* [Data shown]
-- ==== Sys2Proof/Syntax.lean ====
section
/-!
DEFINITION. The places of a package and the commands it takes, one constructor per row of the table.
-/

namespace Sys2Proof

/-- A stop of the package: die, mesh row and mesh column (Table 1-2). -/
structure Stop where
  die : Fin 2
  y : Fin 6
  x : Fin 12
deriving DecidableEq, Repr

/-- A core that executes Mirno-64: a thread of a Drover core, an Outrider by its package-wide number
(R19), or the Waystation pair of a die. -/
inductive Hart where
  | drover (st : Stop) (core thread : Fin 2)
  | outrider (n : Fin 16)
  | waystation (die : Fin 2)
deriving DecidableEq, Repr

/-- Privilege levels (R92). -/
inductive Level where
  | u | s | h | m
deriving DecidableEq, Repr

/-- Worlds (R92). -/
inductive World where
  | normal | secure
deriving DecidableEq, Repr

/-- The attributes that travel with a register access (R68): the initiator's level and world, whether it is an inbound device
request, and the thread that makes it, where one does (its locus travels with the access, R499). -/
structure Init where
  level : Level
  world : World
  device : Bool
  hart : Option Hart
deriving DecidableEq, Repr

/-- The number of an x, v or m register in an instruction word. -/
abbrev Reg := BitVec 5

/-- The number of a predicate register or of a lane mask in an instruction word. -/
abbrev PReg := BitVec 3

/-- The kind of a branch by its encoding (Tables 4-6, 4-7): a J or JL with or without a predicate, a JALR with its registers. -/
inductive BrKind where
  | direct (cond : Bool)
  | indirect (rd rs1 : Reg)
deriving DecidableEq, Repr

/-- A trace left by an instruction that is fetched and later discarded, or by a prefetcher (Table 5-14): a push or a pop of the return stack,
an access to memory or a fetch, the training of a predictor (0 direction, 1 target, 2 dependence), a prefetch by the L1 data or the L2
stream prefetcher for an access at `trigger`. -/
inductive Trace where
  | push (a : Word)
  | pop
  | touch (va : Word) (fetch : Bool)
  | learn (kind : Fin 3) (pc val : Word)
  | prefetch (l2 : Bool) (trigger va : Word)
deriving DecidableEq, Repr

/-- Who sends a request for a line to its home: a Drover core by its number (R280), an Outrider or the Waystation over the Courier
port, a device behind a port, or another package with the tag of its message. -/
inductive Agent where
  | core (n : Fin 192)
  | courier (h : Hart)
  | device (port : Fin 12) (stream : Fin 64)
  | pkg (p : Fin 4) (tag : Nat)
deriving DecidableEq, Repr

/-- One end of a link of a die's mesh, by its stop and direction (0 E, 1 W, 2 N, 3 S), or of a Ford pair, by its die and number. -/
inductive NetLink where
  | mesh (st : Stop) (dir : Fin 4)
  | ford (die : Fin 2) (k : Fin 4)
deriving DecidableEq, Repr

/-- How a line read from HBM decodes (Table 12-2): clean, with one symbol corrected (that of a lane, or of none), uncorrectable, or
with the poison marker. -/
inductive HbmRead where
  | clean
  | corrected (lane : Option (Fin 72))
  | uncorrectable
  | marked
deriving DecidableEq, Repr

/-- A cache array of Table 8-7 in which an error is detected: the L1 instruction cache, a way of the L1 data cache, of the L2 or
of an L3 slice, the tags of an L2 or of a slice with its snoop filter. -/
inductive CacheArr where
  | l1i (st : Stop) (core : Fin 2)
  | l1d (st : Stop) (core : Fin 2) (way : Fin 8)
  | l2 (st : Stop) (core : Fin 2) (way : Fin 16)
  | l3 (st : Stop) (way : Fin 12)
  | l2tag (st : Stop) (core : Fin 2) (way : Fin 16)
  | l3tag (st : Stop) (way : Fin 12)
deriving DecidableEq, Repr


/-- What the board's xSPI flash holds (Table 20-9): the active slot flag (true for B), the certificate chain, the firmware slots, the
copies of the boot manifest and whether the backup is to become the primary, the stored HBM mode (true for interleaved), the
stored CXL windows (port × 4 + window, HOME, EN, base, size, DPA), and the repair log: kind 0 a lane, 1 a row, with its channel
and value. -/
structure Flash where
  slot : Bool
  chain : List Byte
  slotA : List Byte
  slotB : List Byte
  manifest : List Byte
  backup : List Byte
  swap : Bool
  hbm : Bool
  cxl : List (Nat × Nat × Bool × Nat × Nat × Nat)
  repairs : List (Nat × Nat × Nat)
deriving DecidableEq, Repr

/-- A configuration write of the host to the endpoint face: to a doubleword of its header with byte enables, to the power state
(true for D3hot), or to any other register. -/
inductive EpWrite where
  | header (dw : Fin 16) (be : BitVec 4) (v : Reg32)
  | power (d3 : Bool)
  | other
deriving DecidableEq, Repr

/-- How an outbound request of a port completes (Table 19-3A). -/
inductive PortCpl where
  | ok (data : List Byte) (ep : Bool)
  | ur | ca | crs
deriving DecidableEq, Repr

/-- A load that is to be executed again, by its PC, and the traces that the instructions discarded with it have left (R184, R202). -/
structure Reissue where
  pc : Word
  traces : List Trace
deriving DecidableEq, Repr

/-- A difference between the cores of a locked pair (Tables 14-2, 14-7). -/
inductive Mismatch where
  | signature | access | request | coreUe (core : Fin 2)
deriving DecidableEq, Repr

/-- The requester of an inbound request and its traffic class. -/
structure TlpSrc where
  rid : BitVec 16
  tc : Fin 8
deriving DecidableEq, Repr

* [Exercise goal]
Transcribe each entry above exactly as it reads.

* [Solution for this exercise]
-- ==== Sys2Proof/Syntax.lean ====
section
/-!
DEFINITION. The places of a package and the commands it takes, one constructor per row of the table.
-/

namespace Sys2Proof

/-- A stop of the package: die, mesh row and mesh column (Table 1-2). -/
structure Stop where
  die : Fin 2
  y : Fin 6
  x : Fin 12
deriving DecidableEq, Repr

/-- A core that executes Mirno-64: a thread of a Drover core, an Outrider by its package-wide number
(R19), or the Waystation pair of a die. -/
inductive Hart where
  | drover (st : Stop) (core thread : Fin 2)
  | outrider (n : Fin 16)
  | waystation (die : Fin 2)
deriving DecidableEq, Repr

/-- Privilege levels (R92). -/
inductive Level where
  | u | s | h | m
deriving DecidableEq, Repr

/-- Worlds (R92). -/
inductive World where
  | normal | secure
deriving DecidableEq, Repr

/-- The attributes that travel with a register access (R68): the initiator's level and world, whether it is an inbound device
request, and the thread that makes it, where one does (its locus travels with the access, R499). -/
structure Init where
  level : Level
  world : World
  device : Bool
  hart : Option Hart
deriving DecidableEq, Repr

/-- The number of an x, v or m register in an instruction word. -/
abbrev Reg := BitVec 5

/-- The number of a predicate register or of a lane mask in an instruction word. -/
abbrev PReg := BitVec 3

/-- The kind of a branch by its encoding (Tables 4-6, 4-7): a J or JL with or without a predicate, a JALR with its registers. -/
inductive BrKind where
  | direct (cond : Bool)
  | indirect (rd rs1 : Reg)
deriving DecidableEq, Repr

/-- A trace left by an instruction that is fetched and later discarded, or by a prefetcher (Table 5-14): a push or a pop of the return stack,
an access to memory or a fetch, the training of a predictor (0 direction, 1 target, 2 dependence), a prefetch by the L1 data or the L2
stream prefetcher for an access at `trigger`. -/
inductive Trace where
  | push (a : Word)
  | pop
  | touch (va : Word) (fetch : Bool)
  | learn (kind : Fin 3) (pc val : Word)
  | prefetch (l2 : Bool) (trigger va : Word)
deriving DecidableEq, Repr

/-- Who sends a request for a line to its home: a Drover core by its number (R280), an Outrider or the Waystation over the Courier
port, a device behind a port, or another package with the tag of its message. -/
inductive Agent where
  | core (n : Fin 192)
  | courier (h : Hart)
  | device (port : Fin 12) (stream : Fin 64)
  | pkg (p : Fin 4) (tag : Nat)
deriving DecidableEq, Repr

/-- One end of a link of a die's mesh, by its stop and direction (0 E, 1 W, 2 N, 3 S), or of a Ford pair, by its die and number. -/
inductive NetLink where
  | mesh (st : Stop) (dir : Fin 4)
  | ford (die : Fin 2) (k : Fin 4)
deriving DecidableEq, Repr

/-- How a line read from HBM decodes (Table 12-2): clean, with one symbol corrected (that of a lane, or of none), uncorrectable, or
with the poison marker. -/
inductive HbmRead where
  | clean
  | corrected (lane : Option (Fin 72))
  | uncorrectable
  | marked
deriving DecidableEq, Repr

/-- A cache array of Table 8-7 in which an error is detected: the L1 instruction cache, a way of the L1 data cache, of the L2 or
of an L3 slice, the tags of an L2 or of a slice with its snoop filter. -/
inductive CacheArr where
  | l1i (st : Stop) (core : Fin 2)
  | l1d (st : Stop) (core : Fin 2) (way : Fin 8)
  | l2 (st : Stop) (core : Fin 2) (way : Fin 16)
  | l3 (st : Stop) (way : Fin 12)
  | l2tag (st : Stop) (core : Fin 2) (way : Fin 16)
  | l3tag (st : Stop) (way : Fin 12)
deriving DecidableEq, Repr


/-- What the board's xSPI flash holds (Table 20-9): the active slot flag (true for B), the certificate chain, the firmware slots, the
copies of the boot manifest and whether the backup is to become the primary, the stored HBM mode (true for interleaved), the
stored CXL windows (port × 4 + window, HOME, EN, base, size, DPA), and the repair log: kind 0 a lane, 1 a row, with its channel
and value. -/
structure Flash where
  slot : Bool
  chain : List Byte
  slotA : List Byte
  slotB : List Byte
  manifest : List Byte
  backup : List Byte
  swap : Bool
  hbm : Bool
  cxl : List (Nat × Nat × Bool × Nat × Nat × Nat)
  repairs : List (Nat × Nat × Nat)
deriving DecidableEq, Repr

/-- A configuration write of the host to the endpoint face: to a doubleword of its header with byte enables, to the power state
(true for D3hot), or to any other register. -/
inductive EpWrite where
  | header (dw : Fin 16) (be : BitVec 4) (v : Reg32)
  | power (d3 : Bool)
  | other
deriving DecidableEq, Repr

/-- How an outbound request of a port completes (Table 19-3A). -/
inductive PortCpl where
  | ok (data : List Byte) (ep : Bool)
  | ur | ca | crs
deriving DecidableEq, Repr

/-- A load that is to be executed again, by its PC, and the traces that the instructions discarded with it have left (R184, R202). -/
structure Reissue where
  pc : Word
  traces : List Trace
deriving DecidableEq, Repr

/-- A difference between the cores of a locked pair (Tables 14-2, 14-7). -/
inductive Mismatch where
  | signature | access | request | coreUe (core : Fin 2)
deriving DecidableEq, Repr

/-- The requester of an inbound request and its traffic class. -/
structure TlpSrc where
  rid : BitVec 16
  tc : Fin 8
deriving DecidableEq, Repr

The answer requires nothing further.